== WHAT IS BEING ASKED ==
Some lines below hold "contextPage". Pick them out and copy them.

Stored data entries
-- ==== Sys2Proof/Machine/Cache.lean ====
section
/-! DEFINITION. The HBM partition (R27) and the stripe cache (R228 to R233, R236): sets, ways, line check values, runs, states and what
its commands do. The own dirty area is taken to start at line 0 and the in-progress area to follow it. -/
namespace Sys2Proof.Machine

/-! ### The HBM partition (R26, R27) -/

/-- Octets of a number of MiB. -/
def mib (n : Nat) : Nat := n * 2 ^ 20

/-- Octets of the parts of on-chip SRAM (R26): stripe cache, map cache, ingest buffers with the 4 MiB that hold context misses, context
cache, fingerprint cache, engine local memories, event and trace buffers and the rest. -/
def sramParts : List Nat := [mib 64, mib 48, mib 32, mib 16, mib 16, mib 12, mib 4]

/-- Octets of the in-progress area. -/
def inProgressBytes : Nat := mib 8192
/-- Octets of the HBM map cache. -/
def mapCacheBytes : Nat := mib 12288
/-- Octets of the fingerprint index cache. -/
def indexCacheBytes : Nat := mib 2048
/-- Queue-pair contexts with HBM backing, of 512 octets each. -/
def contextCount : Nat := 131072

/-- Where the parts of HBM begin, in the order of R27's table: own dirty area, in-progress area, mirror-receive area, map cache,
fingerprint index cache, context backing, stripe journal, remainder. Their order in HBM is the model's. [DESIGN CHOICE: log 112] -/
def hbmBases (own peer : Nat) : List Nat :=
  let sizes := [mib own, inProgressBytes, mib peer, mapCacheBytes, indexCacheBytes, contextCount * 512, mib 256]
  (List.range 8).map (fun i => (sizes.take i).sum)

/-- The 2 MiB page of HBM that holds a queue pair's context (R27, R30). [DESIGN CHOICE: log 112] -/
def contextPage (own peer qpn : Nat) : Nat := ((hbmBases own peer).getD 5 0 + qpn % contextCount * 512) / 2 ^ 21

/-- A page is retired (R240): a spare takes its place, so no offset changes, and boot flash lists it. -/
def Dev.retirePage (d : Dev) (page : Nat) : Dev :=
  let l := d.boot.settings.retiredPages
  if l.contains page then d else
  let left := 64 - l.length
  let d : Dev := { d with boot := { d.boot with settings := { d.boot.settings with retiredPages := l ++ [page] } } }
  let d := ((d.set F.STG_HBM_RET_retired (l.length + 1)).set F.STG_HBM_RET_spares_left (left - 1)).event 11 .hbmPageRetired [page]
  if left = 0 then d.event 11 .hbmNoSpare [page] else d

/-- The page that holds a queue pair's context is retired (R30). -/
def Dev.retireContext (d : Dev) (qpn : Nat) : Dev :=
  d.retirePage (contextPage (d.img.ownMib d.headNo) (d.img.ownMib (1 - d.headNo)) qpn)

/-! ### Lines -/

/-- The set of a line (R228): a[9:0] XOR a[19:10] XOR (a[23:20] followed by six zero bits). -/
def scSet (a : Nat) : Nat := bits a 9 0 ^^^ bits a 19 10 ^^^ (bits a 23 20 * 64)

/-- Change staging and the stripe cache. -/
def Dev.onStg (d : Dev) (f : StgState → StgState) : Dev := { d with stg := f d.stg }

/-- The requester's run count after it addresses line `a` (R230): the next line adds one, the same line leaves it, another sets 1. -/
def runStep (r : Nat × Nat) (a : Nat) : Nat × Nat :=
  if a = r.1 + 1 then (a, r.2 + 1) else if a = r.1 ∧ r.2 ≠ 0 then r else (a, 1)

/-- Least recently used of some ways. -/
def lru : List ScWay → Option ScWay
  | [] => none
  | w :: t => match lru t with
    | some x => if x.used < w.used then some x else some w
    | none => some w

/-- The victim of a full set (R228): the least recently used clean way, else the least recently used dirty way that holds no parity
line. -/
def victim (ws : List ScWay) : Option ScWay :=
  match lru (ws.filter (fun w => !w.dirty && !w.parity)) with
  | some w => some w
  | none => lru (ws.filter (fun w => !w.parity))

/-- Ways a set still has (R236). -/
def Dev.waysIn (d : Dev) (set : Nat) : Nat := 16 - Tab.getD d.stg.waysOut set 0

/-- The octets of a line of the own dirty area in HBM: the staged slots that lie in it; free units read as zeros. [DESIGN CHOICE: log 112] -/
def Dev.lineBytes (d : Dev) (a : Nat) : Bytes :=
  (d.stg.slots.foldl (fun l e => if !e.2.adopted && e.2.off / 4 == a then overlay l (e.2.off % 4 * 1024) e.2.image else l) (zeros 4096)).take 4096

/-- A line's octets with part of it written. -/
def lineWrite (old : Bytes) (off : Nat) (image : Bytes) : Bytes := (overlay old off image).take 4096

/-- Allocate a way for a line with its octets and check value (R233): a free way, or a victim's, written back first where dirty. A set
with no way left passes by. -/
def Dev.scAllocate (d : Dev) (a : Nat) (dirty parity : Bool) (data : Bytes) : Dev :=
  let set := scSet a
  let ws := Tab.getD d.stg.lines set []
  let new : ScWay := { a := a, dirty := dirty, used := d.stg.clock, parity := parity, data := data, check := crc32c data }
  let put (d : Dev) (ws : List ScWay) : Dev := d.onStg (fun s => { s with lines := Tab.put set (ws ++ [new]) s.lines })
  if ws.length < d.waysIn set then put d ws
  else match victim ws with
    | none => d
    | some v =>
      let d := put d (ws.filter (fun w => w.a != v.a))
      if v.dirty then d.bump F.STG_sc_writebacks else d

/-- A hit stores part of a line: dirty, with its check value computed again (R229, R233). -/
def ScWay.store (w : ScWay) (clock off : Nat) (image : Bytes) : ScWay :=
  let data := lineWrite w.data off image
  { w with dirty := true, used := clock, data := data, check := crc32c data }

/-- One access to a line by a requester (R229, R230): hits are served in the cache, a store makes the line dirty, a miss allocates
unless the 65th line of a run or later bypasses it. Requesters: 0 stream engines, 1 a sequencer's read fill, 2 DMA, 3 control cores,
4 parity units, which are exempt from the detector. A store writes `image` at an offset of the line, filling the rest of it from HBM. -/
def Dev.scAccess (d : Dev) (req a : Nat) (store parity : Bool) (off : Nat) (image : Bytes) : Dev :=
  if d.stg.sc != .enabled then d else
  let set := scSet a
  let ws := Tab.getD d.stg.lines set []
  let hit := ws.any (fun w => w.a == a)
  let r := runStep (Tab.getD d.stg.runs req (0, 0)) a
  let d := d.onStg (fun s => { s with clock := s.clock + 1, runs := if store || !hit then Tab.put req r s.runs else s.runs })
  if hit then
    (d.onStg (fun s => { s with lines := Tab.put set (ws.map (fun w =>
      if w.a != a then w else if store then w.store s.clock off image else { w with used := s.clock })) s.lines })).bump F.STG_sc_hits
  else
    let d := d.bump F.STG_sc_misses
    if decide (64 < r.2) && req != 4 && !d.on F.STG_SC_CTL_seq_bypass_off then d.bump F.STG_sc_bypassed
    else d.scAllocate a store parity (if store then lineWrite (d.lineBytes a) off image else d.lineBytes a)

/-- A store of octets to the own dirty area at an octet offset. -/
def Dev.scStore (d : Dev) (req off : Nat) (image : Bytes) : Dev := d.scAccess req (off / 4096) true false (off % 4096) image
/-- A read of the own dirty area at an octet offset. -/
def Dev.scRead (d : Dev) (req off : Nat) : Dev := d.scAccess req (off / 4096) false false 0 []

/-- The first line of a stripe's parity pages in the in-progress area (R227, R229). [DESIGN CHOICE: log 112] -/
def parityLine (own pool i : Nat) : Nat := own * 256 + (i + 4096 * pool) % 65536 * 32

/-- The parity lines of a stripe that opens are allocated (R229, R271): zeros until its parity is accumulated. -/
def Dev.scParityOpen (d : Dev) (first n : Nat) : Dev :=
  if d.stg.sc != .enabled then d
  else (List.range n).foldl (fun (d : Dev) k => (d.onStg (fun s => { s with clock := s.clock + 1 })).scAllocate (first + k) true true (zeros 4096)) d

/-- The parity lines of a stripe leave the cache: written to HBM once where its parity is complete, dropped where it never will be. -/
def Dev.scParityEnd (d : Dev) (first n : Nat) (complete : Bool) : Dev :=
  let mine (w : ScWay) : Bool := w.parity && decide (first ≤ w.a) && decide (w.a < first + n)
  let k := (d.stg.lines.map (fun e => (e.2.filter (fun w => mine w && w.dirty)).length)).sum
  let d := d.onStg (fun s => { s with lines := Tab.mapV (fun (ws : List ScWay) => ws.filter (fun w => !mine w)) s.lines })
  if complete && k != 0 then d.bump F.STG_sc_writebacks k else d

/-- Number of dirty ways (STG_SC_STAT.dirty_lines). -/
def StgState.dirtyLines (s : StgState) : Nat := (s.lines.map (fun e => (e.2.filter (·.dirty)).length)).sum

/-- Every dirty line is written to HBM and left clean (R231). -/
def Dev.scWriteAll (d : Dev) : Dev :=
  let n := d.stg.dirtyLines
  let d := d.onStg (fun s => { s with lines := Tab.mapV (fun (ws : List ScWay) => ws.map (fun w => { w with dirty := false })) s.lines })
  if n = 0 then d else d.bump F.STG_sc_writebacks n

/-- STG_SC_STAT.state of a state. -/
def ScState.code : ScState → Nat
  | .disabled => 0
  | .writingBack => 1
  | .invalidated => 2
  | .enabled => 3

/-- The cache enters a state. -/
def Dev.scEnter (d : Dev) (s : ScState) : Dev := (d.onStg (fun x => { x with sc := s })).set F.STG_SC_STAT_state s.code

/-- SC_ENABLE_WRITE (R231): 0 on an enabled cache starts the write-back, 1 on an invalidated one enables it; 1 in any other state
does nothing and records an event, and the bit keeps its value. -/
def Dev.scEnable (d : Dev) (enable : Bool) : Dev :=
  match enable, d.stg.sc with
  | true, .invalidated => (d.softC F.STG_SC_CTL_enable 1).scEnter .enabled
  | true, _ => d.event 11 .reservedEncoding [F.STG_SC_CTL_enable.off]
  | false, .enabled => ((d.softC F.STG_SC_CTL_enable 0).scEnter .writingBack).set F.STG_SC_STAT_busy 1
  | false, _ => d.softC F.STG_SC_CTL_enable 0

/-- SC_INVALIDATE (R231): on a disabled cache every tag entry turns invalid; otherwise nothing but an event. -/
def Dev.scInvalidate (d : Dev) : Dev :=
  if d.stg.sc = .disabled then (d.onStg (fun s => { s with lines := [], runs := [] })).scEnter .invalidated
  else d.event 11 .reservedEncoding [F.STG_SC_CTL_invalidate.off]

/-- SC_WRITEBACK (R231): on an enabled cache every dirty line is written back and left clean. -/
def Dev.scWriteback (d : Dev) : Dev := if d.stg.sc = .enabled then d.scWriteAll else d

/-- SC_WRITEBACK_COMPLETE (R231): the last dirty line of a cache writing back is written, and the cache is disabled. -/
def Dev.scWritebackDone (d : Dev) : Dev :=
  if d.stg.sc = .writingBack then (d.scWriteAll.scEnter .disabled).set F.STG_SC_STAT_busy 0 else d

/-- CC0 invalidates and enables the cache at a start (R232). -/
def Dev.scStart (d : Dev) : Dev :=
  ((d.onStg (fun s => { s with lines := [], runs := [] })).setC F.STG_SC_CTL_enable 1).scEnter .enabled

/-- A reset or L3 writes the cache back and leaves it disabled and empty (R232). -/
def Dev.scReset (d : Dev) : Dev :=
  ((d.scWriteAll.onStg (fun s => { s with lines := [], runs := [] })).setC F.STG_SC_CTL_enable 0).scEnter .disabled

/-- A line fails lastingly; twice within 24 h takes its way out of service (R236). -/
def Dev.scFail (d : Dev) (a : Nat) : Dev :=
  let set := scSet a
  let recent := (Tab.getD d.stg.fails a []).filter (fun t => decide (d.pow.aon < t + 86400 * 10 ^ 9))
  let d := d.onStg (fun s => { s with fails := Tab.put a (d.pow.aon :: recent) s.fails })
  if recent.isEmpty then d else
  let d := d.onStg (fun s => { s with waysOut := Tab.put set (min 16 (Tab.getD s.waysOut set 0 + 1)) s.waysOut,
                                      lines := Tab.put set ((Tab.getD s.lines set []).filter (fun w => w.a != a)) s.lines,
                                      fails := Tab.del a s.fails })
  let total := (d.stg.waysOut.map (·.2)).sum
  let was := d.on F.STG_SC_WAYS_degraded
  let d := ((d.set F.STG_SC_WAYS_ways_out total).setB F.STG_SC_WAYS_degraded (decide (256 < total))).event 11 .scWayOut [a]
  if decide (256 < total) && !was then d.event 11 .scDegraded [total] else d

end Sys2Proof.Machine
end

--

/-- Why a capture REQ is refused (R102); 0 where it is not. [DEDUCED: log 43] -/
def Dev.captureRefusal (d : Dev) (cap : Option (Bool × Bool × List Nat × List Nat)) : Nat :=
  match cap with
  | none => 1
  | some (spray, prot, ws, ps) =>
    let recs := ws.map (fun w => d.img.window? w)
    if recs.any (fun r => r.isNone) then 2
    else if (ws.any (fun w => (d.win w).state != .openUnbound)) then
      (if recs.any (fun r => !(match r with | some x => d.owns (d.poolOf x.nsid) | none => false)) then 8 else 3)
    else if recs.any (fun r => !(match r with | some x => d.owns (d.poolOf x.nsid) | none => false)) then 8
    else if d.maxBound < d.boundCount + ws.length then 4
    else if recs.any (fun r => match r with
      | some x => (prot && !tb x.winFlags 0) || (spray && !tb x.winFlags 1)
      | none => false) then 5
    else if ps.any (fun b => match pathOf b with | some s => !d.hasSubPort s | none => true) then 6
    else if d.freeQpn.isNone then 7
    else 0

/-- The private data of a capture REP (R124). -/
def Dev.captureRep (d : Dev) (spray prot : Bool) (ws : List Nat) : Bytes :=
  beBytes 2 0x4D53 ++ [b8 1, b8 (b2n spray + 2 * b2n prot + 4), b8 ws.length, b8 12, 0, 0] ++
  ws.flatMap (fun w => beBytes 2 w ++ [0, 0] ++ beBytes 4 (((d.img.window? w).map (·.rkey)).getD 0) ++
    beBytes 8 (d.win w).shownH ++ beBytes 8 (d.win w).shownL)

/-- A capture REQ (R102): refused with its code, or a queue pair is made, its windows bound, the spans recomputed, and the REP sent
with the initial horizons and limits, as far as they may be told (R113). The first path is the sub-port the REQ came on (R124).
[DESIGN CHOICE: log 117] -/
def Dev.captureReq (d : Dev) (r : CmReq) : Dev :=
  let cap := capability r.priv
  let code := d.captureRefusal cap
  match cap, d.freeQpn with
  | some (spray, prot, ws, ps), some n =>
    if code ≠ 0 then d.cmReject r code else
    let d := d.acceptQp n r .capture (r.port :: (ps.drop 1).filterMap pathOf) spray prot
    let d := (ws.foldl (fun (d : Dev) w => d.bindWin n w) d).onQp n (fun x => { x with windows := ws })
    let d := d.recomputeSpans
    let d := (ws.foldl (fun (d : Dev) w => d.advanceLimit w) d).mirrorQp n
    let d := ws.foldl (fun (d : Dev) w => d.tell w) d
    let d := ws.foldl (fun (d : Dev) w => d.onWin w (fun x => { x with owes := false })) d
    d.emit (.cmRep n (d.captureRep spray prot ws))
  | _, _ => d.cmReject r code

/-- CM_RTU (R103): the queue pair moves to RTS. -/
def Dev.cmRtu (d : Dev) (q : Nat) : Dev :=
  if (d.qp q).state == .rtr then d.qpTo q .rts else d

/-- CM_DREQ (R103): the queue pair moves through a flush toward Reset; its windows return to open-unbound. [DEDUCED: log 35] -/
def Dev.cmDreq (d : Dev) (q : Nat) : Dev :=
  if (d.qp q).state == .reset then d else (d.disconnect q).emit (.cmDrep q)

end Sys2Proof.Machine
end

== RESPONSE AREA ==
def contextPage (own peer qpn : Nat) : Nat := ((hbmBases own peer).getD 5 0 + qpn % contextCount * 512) / 2 ^ 21
  d.retirePage (contextPage (d.img.ownMib d.headNo) (d.img.ownMib (1 - d.headNo)) qpn)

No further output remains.